With user-friendly input fields and instant results, this webpage simplifies the complex calculations, empowering engineers, contractors, and environmental professionals to make informed decisions and achieve reliable erosion control. Get started now and create a resilient and sustainable solution with our Rip Rap Calculator!

## Rip Rap Calculator – Starts here

## What is a Rip Rap Calculator

A Rip Rap Calculator is a online tool for estimating the appropriate size of rip rap rocks needed for erosion control. Also, it works for the protection of surfaces exposed to flowing water. Rip rap is a layer of large, durable stones or concrete used to prevent erosion, scouring, and water damage caused by the force of water flow in rivers, streams, shorelines, or other water bodies.

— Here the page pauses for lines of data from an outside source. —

-- ==== Sys2Proof/Machine/Sequencing.lean ====
section
/-! DEFINITION. The commands that the Traverse Controller owns (01, 02): SET_FRAME, GET_FRAME, the motion commands with the
acceptance table of R20, SET_SCAN and GET_SCAN. -/

namespace Sys2Proof.Machine

/-! ## The frame record (R1 to R3) -/

/-- The record a SET_FRAME payload carries, its speeds and tolerance clamped (R1). -/
def frameOfPayload (p : List Byte) : FrameRecord :=
  { softLow := field p 0 4, softHigh := field p 4 4, homeOffset := field p 8 4, homeTolerance := clampTo 10 2000 (field p 12 2),
    park := field p 14 4, homingSpeed := clampTo 20 200 (field p 18 2), travelSpeed := clampTo 50 1000 (field p 20 2),
    accel := clampTo 100 5000 (field p 22 2) }

/-- A structural field of SET_FRAME is out of range (R1). -/
def FrameRecord.refused (f : FrameRecord) : Bool :=
  decide (262143 < f.softLow ∨ 262143 < f.softHigh ∨ 262143 < f.homeOffset ∨ 262143 < f.park) ||
  decide (f.softHigh < f.softLow + 4000) || decide (f.park < f.softLow ∨ f.softHigh < f.park)

/-- SET_FRAME is refused with BUSY in this traverse state (R1). -/
def Device.frameBusy (d : Device) : Bool :=
  match d.trv.state with
  | .unhomed | .parked => false
  | .halted => d.trv.enable
  | _ => true

/-- An accepted frame record replaces the one in force and acts on the position (R1, R2). -/
def Device.replaceFrame (d : Device) (f : FrameRecord) : Device :=
  let old := d.trv.frame
  let d := d.setTrv { d.trv with frame := some f }
  if d.trv.homed ∧ old.any (fun o => decide (o.homeOffset ≠ f.homeOffset)) then
    (d.setTrv { d.trv with homed := false }).goTo .unhomed
  else if d.trv.state = .parked ∧ old.any (fun o => decide (o.park ≠ f.park)) then d.goTo .halted
  else d

/-- SET_FRAME (R1, R2). -/
def Device.setFrame (f : Frame) (d : Device) : Device × Option Answer :=
  let p := f.payload
  if d.frameBusy then (d, some (.only .busy))
  else if p.length ≠ 24 then (d, some (.only .badLength))
  else
    let x := frameOfPayload p
    if x.refused then (d, some (.only .badValue))
    else (d.replaceFrame x,
      some (.flagged (decide (x.homeTolerance ≠ field p 12 2 ∨ x.homingSpeed ≠ field p 18 2 ∨
        x.travelSpeed ≠ field p 20 2 ∨ x.accel ≠ field p 22 2)) false))

/-- A frame record in the order of the SET_FRAME payload; all absent with no record (R3). -/
def frameRecordBytes (f : Option FrameRecord) : List Byte :=
  opt32 (f.map FrameRecord.softLow) ++ opt32 (f.map FrameRecord.softHigh) ++ opt32 (f.map FrameRecord.homeOffset) ++
  opt16 (f.map FrameRecord.homeTolerance) ++ opt32 (f.map FrameRecord.park) ++ opt16 (f.map FrameRecord.homingSpeed) ++
  opt16 (f.map FrameRecord.travelSpeed) ++ opt16 (f.map FrameRecord.accel)

/-- GET_FRAME (R3): always OK, whatever its payload (DESIGN CHOICE, log 31). -/
def Device.getFrame (_f : Frame) (d : Device) : Device × Option Answer :=
  (d, some (.ok (presence d.trv.frame :: frameRecordBytes d.trv.frame)))

/-! ## Motion commands (R20) -/

/-- What the acceptance table of R20 answers. -/
inductive Verdict where
  | taken
  | okNoDone
  | refuse (c : ReplyCode)
  deriving DecidableEq, Repr

/-- The row of R20's table for HOME. -/
def Device.homeVerdict (d : Device) : Verdict :=
  match d.trv.state with
  | .unhomed | .parked => .taken
  | .halted => if d.trv.enable then .refuse .busy else .taken
  | .homing | .standardizing | .approach | .scan | .turn | .point | .parking => .refuse .busy

/-- The row of R20's table for PARK. -/
def Device.parkVerdict (d : Device) : Verdict :=
  match d.trv.state with
  | .unhomed => .refuse .state
  | .parked => .okNoDone
  | .standardizing | .approach | .scan | .turn | .point => .taken
  | .halted => if d.trv.homed then .taken else .refuse .state
  | .homing | .parking => .refuse .busy

/-- The row of R20's table for SCAN and POINT. -/
def Device.measureVerdict (d : Device) : Verdict :=
  match d.trv.state with
  | .unhomed => .refuse .unconfigured
  | .parked => .taken
  | .halted => if d.trv.enable then .refuse .busy else if d.trv.homed then .taken else .refuse .unconfigured
  | .homing | .standardizing | .approach | .scan | .turn | .point | .parking => .refuse .busy

/-- The row of R20's table for STANDARDIZE. -/
def Device.standardizeVerdict (d : Device) : Verdict :=
  match d.trv.state with
  | .unhomed | .halted => .refuse .state
  | .parked => .taken
  | .homing | .standardizing | .approach | .scan | .turn | .point | .parking => .refuse .busy

/-- The row of R20's table for STOP. -/
def Device.stopVerdict (d : Device) : Verdict :=
  match d.trv.state with
  | .unhomed | .halted => .okNoDone
  | .homing | .parked | .standardizing | .approach | .scan | .turn | .point | .parking => .taken

/-- A command aborts what is in flight: an open scan and the operation (R24, R26); the DONE carries the state as it was (DEDUCED,
log 6). -/
def Device.abortOp (d : Device) : Device := (d.closeScan .abortedCommand).endOp .aborted none

/-- A command of the given payload length, judged by the table and then by its further checks (R20). -/
def Device.motionCommand (d : Device) (f : Frame) (len : Nat) (v : Verdict) (check : Option ReplyCode)
    (start : Device → Device) : Device × Option Answer :=
  if f.payload.length ≠ len then (d, some (.only .badLength))
  else match v with
    | .refuse c => (d, some (.only c))
    | .okNoDone => (d.motionTaken, some (.ok []))
    | .taken =>
      match check with
      | some c => (d, some (.only c))
      | none => (start d.motionTaken, some (.only .accepted))

/-- The frame record that HOME and PARK need (R20). -/
def Device.frameCheck (d : Device) : Option ReplyCode := if d.trv.frame = none then some .unconfigured else none

/-- HOME (R20, R23). -/
def Device.home (f : Frame) (d : Device) : Device × Option Answer :=
  d.motionCommand f 0 d.homeVerdict d.frameCheck (fun d => (d.setOp (newOp .home f.tag)).enterHoming)

/-- What an accepted PARK does (R24). -/
def Device.beginPark (tag : Byte) (d : Device) : Device :=
  let d := d.abortOp
  if d.trv.state = .standardizing then (d.abandonStd.setOp (newOp .park tag)).enterParked none
  else (d.setOp (newOp .park tag)).enterParking

/-- PARK (R20, R24). -/
def Device.park (f : Frame) (d : Device) : Device × Option Answer :=
  d.motionCommand f 0 d.parkVerdict d.frameCheck (Device.beginPark f.tag)

/-- SCAN (R20, R27). -/
def Device.scan (f : Frame) (d : Device) : Device × Option Answer :=
  d.motionCommand f 0 d.measureVerdict d.scanCheck (fun d => d.beginScan f.tag)

/-- POINT (R20, R33). -/
def Device.point (f : Frame) (d : Device) : Device × Option Answer :=
  d.motionCommand f 4 d.measureVerdict (d.pointCheck (field f.payload 0 4)) (fun d => d.beginPoint f.tag (field f.payload 0 4))

/-- The checks of STANDARDIZE (R20). -/
def Device.standardizeCheck (d : Device) : Option ReplyCode :=
  if d.std.settings = none then some .unconfigured
  else if d.cond srcShutter then some .state
  else if d.lnk.link = .lost then some .link
  else none

/-- STANDARDIZE (R20, R34). -/
def Device.standardize (f : Frame) (d : Device) : Device × Option Answer :=
  d.motionCommand f 0 d.standardizeVerdict d.standardizeCheck
    (fun d => (d.setOp (newOp .standardize f.tag)).enterStandardizing)

/-- What an accepted STOP does (R26): a stopping ramp, or HALTED at rest with STOPPED at once. -/
def Device.beginStop (tag : Byte) (d : Device) : Device :=
  let d := d.abortOp.abandonStd.goTo .halted
  let d := d.setOp (newOp .stop tag)
  if d.trv.enable then d.setTrv { d.trv with target := 0, motion := .stopping }
  else (d.endOp .stopped none).restRule

/-- STOP (R20, R26). -/
def Device.stop (f : Frame) (d : Device) : Device × Option Answer :=
  d.motionCommand f 0 d.stopVerdict none (Device.beginStop f.tag)

/-! ## Scan settings (R35 to R38) -/

/-- The settings a SET_SCAN payload carries, clamped (R35). -/
def scanSettingsOf (p : List Byte) : ScanSettings :=
  { low := field p 1 4, high := field p 5 4, speed := clampTo 50 1000 (field p 9 2), pitch := field p 11 2, p0 := field p 13 4,
    width := field p 17 2, count := field p 19 2, minSamples := clampTo 1 32 (field p 21 1), weight := clampTo 1 256 (field p 22 2),
    source := field p 24 1, base := field p 25 1, autoReload := decide (field p 26 1 % 2 = 1),
    autoResume := decide (field p 26 1 / 2 % 2 = 1), batch := clampTo 1 32 (field p 27 1),
    pointPeriod := clampTo 10 1000 (field p 28 2) }

/-- Some field of SET_SCAN had to be clamped (R35). -/
def scanClamped (p : List Byte) : Bool :=
  let s := scanSettingsOf p
  decide (s.speed ≠ field p 9 2 ∨ s.minSamples ≠ field p 21 1 ∨ s.weight ≠ field p 22 2 ∨ s.batch ≠ field p 27 1 ∨
    s.pointPeriod ≠ field p 28 2)

/-- A structural field of SET_SCAN is out of range (02 section 2.7, R35), the apply mode among them (DEDUCED, log 20). -/
def scanRefused (p : List Byte) (f : FrameRecord) : Bool :=
  let s := scanSettingsOf p
  decide (1 < field p 0 1 ∨ 262143 < s.high ∨ s.high ≤ s.low ∨ s.pitch < 40 ∨ 4000 < s.pitch ∨ s.width < 40 ∨ 4000 < s.width) ||
  decide (s.count < 1 ∨ 600 < s.count ∨ 2 < s.source ∨ s.base < 1 ∨ 3 < field p 26 1) ||
  decide (s.p0 < f.softLow ∨ f.softHigh < s.p0 + s.count * s.width - 1)

/-- The traverse states in which scan settings are applied at once (R36). -/
def TravState.settled : TravState → Bool
  | .unhomed | .parked | .halted => true
  | .homing | .standardizing | .approach | .scan | .turn | .point | .parking => false

/-- A pending record is displaced: its DONE carries REPLACED (R36, R37). -/
def Device.displacePending (d : Device) : Device :=
  match d.trv.pending with
  | none => d
  | some (tag, _) => (d.setTrv { d.trv with pending := none }).offerDone .setScan tag .replaced false none

/-- A record that passed is applied at once or stored (R36, R37). -/
def Device.takeSettings (d : Device) (tag : Byte) (s : ScanSettings) : Device :=
  let d := d.displacePending
  if d.trv.state.settled then d.applySettings s else d.setTrv { d.trv with pending := some (tag, s) }

/-- SET_SCAN (R35 to R37). -/
def Device.setScan (f : Frame) (d : Device) : Device × Option Answer :=
  let p := f.payload
  if p.length ≠ 30 then (d, some (.only .badLength))
  else if field p 0 1 = 0 ∧ d.trv.state.settled = false then (d, some (.only .busy))
  else match d.trv.frame with
    | none => (d, some (.only .unconfigured))
    | some fr =>
      let s := scanSettingsOf p
      let r := effectiveRange fr s
      if scanRefused p fr || !(r.usable s.pitch) then (d, some (.only .badValue))
      else (d.takeSettings f.tag s,
        some (.flagged (scanClamped p || decide (r.low ≠ s.low ∨ r.high ≠ s.high)) d.trv.pending.isSome))

/-- The 30 bytes of SET_SCAN with an apply mode (R38): 0 reported of the active record, AT_TURN of a pending one (R37). -/
def ScanSettings.bytes (s : ScanSettings) (mode : Byte) : List Byte :=
  [mode] ++ beBytes 4 s.low ++ beBytes 4 s.high ++ beBytes 2 s.speed ++ beBytes 2 s.pitch ++ beBytes 4 s.p0 ++ beBytes 2 s.width ++
  beBytes 2 s.count ++ beBytes 1 s.minSamples ++ beBytes 2 s.weight ++ beBytes 1 s.source ++ beBytes 1 s.base ++
  [BitVec.ofNat 8 (presenceBits [s.autoReload, s.autoResume])] ++ beBytes 1 s.batch ++ beBytes 2 s.pointPeriod

/-- The resume-pending record: 0 absent, 1 SCAN, 2 POINT, and the position (R38; codes DESIGN CHOICE, log 9). -/
def resumeBytes : Option Resume → List Byte
  | none => 0 :: opt32 none
  | some .scan => 1 :: opt32 none
  | some (.point p) => 2 :: opt32 (some p)

/-- The effective range and turn distance, absent while no record is active (R38). -/
def rangeBytes (active : Option ScanSettings) (r : Option EffRange) : List Byte :=
  match active, r with
  | some _, some r => positionBytes r.low ++ positionBytes r.high ++ beBytes 4 r.turn
  | _, _ => opt32 none ++ opt32 none ++ opt32 none

/-- GET_SCAN (R38), whatever its payload (DESIGN CHOICE, log 31). -/
def Device.getScan (_f : Frame) (d : Device) : Device × Option Answer :=
  let t := d.trv
  (d, some (.ok (
    [presence t.active] ++ (match t.active with | none => [] | some s => s.bytes 0) ++ rangeBytes t.active t.range ++
    [presence t.pending] ++ (match t.pending with | none => [] | some e => e.1 :: e.2.bytes 1) ++
    [BitVec.ofNat 8 d.planBase, BitVec.ofNat 8 t.planCount] ++ resumeBytes t.resume ++
    (match t.op with | none => [255, 255] | some o => [o.kind.code, o.tag]))))

end Sys2Proof.Machine
end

Based on the ratio of static moments preventing overturning to those encouraging it, the stability of loose rock riprap used to shield stream banks from erosive forces caused by flowing water is assessed. The safety factor that describes the possibility of riprap failure is defined by the ratio of moments. Separating the buoyant force from the gravitational force and further decomposing it into forces that prevent and encourage overturning (D. C. Froehlich, 2011).

The calculator uses the Isbash equation to determine the average diameter of 50% of the spherical rocks (D50) required for a specific scenario. The Isbash equation takes into account factors such as water velocity, Isbash constant (C) that represents the turbulence level of the flow, and the specific gravity (S) of the rocks.

Users can input the water velocity, select the Isbash constant based on the turbulence level of the flow, and provide the specific gravity of the rocks. Upon clicking the “Calculate” button, the calculator processes the inputs using the Isbash equation and displays the average rock diameter (D50) needed to effectively protect the area from erosion while considering cost-effectiveness and logistics.

With this information, users can make informed decisions when purchasing rip rap rocks, ensuring they have the appropriate size to withstand the water flow without being carried away or causing unnecessary expenses due to the use of excessively large rocks.

## How does this Rip Rap Calculator works?

Imagine you have a river or a stream flowing through an area, and you want to protect its banks or bed from getting eroded by the force of the water. To do that, you need to place large rocks called rip rap along the river’s edges.

But you can’t just use any size of rocks. If the rocks are too small, they will be washed away by the water. Alternatively, if they are too big, transporting and placing them can be costly.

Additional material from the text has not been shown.